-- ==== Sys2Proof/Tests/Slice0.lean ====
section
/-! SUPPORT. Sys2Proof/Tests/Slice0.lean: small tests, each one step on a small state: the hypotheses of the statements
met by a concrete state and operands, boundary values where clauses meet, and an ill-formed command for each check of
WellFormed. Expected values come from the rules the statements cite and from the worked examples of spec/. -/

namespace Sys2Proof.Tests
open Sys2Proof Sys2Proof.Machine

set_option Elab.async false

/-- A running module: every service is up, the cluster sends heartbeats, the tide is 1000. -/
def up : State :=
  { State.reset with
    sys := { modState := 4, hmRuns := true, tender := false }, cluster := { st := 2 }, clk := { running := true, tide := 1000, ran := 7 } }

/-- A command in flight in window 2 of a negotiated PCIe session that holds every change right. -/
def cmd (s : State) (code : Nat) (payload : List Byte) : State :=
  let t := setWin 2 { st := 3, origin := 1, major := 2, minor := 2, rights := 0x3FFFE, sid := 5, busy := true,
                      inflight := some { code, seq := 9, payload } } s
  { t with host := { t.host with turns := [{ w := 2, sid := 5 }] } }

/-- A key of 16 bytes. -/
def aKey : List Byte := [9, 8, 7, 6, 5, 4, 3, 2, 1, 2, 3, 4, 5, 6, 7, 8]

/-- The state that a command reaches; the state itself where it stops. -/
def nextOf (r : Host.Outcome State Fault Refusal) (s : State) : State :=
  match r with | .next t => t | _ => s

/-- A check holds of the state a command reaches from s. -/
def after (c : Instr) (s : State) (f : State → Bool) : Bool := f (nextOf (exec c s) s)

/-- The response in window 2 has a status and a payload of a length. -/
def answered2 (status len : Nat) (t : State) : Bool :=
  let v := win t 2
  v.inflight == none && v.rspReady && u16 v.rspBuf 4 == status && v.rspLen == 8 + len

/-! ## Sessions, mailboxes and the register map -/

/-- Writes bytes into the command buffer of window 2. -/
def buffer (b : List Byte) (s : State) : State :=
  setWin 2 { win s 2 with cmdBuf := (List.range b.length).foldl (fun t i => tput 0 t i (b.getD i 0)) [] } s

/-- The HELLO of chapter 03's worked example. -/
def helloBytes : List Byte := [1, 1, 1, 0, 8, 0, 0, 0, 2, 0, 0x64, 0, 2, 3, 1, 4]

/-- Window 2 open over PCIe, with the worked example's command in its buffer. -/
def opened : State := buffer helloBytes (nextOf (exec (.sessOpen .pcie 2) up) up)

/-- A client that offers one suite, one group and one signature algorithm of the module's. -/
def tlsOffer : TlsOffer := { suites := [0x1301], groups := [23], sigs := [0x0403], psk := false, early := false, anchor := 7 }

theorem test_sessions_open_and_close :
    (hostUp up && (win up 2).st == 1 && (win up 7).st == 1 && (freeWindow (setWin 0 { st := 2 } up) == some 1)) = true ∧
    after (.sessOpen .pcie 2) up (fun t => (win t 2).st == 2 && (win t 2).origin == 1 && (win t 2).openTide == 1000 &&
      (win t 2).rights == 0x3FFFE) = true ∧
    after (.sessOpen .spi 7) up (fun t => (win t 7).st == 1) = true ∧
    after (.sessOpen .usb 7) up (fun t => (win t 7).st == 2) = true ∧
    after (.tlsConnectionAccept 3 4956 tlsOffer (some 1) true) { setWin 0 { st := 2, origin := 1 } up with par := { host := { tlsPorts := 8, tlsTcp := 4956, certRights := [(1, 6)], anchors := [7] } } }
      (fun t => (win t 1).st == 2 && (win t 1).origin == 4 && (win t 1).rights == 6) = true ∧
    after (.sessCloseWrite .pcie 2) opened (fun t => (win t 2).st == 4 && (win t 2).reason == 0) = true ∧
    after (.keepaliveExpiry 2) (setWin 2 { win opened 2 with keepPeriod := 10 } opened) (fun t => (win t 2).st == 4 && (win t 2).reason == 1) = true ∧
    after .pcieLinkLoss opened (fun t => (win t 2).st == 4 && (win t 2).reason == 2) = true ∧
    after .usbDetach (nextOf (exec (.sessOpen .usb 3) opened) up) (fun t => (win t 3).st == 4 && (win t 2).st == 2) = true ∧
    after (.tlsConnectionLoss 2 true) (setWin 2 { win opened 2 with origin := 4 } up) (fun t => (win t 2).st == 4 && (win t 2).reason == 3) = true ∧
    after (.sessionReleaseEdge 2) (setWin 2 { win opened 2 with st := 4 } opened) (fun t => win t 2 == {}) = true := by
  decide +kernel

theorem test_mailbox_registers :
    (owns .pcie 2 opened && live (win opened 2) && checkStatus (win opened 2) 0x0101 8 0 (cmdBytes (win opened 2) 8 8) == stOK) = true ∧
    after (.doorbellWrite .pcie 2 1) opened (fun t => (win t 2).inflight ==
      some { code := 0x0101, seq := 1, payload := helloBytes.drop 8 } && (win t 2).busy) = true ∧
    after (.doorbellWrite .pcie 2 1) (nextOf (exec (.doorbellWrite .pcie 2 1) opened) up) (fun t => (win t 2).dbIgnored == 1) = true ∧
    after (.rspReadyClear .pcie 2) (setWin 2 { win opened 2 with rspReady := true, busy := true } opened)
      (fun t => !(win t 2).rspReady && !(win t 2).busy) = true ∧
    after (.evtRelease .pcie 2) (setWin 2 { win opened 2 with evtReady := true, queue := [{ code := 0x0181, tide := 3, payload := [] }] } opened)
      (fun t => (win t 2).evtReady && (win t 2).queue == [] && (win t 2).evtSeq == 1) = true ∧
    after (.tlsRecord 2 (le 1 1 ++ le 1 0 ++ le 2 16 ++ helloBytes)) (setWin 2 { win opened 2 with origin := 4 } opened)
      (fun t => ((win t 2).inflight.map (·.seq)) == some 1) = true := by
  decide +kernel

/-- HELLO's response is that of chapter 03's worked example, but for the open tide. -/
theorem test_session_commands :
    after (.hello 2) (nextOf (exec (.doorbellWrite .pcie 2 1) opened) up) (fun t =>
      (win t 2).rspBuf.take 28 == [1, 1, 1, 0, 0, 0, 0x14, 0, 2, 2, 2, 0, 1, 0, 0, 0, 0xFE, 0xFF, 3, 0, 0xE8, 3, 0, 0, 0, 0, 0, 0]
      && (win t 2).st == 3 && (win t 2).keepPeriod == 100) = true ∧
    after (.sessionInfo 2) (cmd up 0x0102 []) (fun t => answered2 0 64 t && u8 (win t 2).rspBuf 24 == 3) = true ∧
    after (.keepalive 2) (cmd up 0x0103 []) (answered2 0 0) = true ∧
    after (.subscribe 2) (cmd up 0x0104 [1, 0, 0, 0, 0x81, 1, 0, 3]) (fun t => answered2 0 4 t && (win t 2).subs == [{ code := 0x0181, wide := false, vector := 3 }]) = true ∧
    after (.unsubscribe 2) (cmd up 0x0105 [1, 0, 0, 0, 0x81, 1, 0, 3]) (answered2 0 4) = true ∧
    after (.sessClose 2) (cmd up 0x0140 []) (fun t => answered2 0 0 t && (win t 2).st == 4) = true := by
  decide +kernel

★ ★ ★ ★

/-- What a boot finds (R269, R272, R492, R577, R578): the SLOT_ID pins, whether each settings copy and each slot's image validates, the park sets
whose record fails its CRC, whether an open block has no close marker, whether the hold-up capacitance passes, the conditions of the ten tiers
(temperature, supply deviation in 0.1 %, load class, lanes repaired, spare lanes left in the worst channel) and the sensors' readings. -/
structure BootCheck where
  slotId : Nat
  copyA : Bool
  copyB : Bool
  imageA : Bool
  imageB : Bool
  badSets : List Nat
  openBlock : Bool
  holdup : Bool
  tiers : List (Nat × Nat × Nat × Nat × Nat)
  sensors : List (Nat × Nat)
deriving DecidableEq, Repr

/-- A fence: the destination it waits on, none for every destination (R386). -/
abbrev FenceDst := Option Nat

★ ★ ★ ★

WHAT YOU SHOULD DO. Whenever the word "none" occurs in a line of the listing above, return that line.

ANSWER SPACE.
  v.inflight == none && v.rspReady && u16 v.rspBuf 4 == status && v.rspLen == 8 + len
/-- A fence: the destination it waits on, none for every destination (R386). -/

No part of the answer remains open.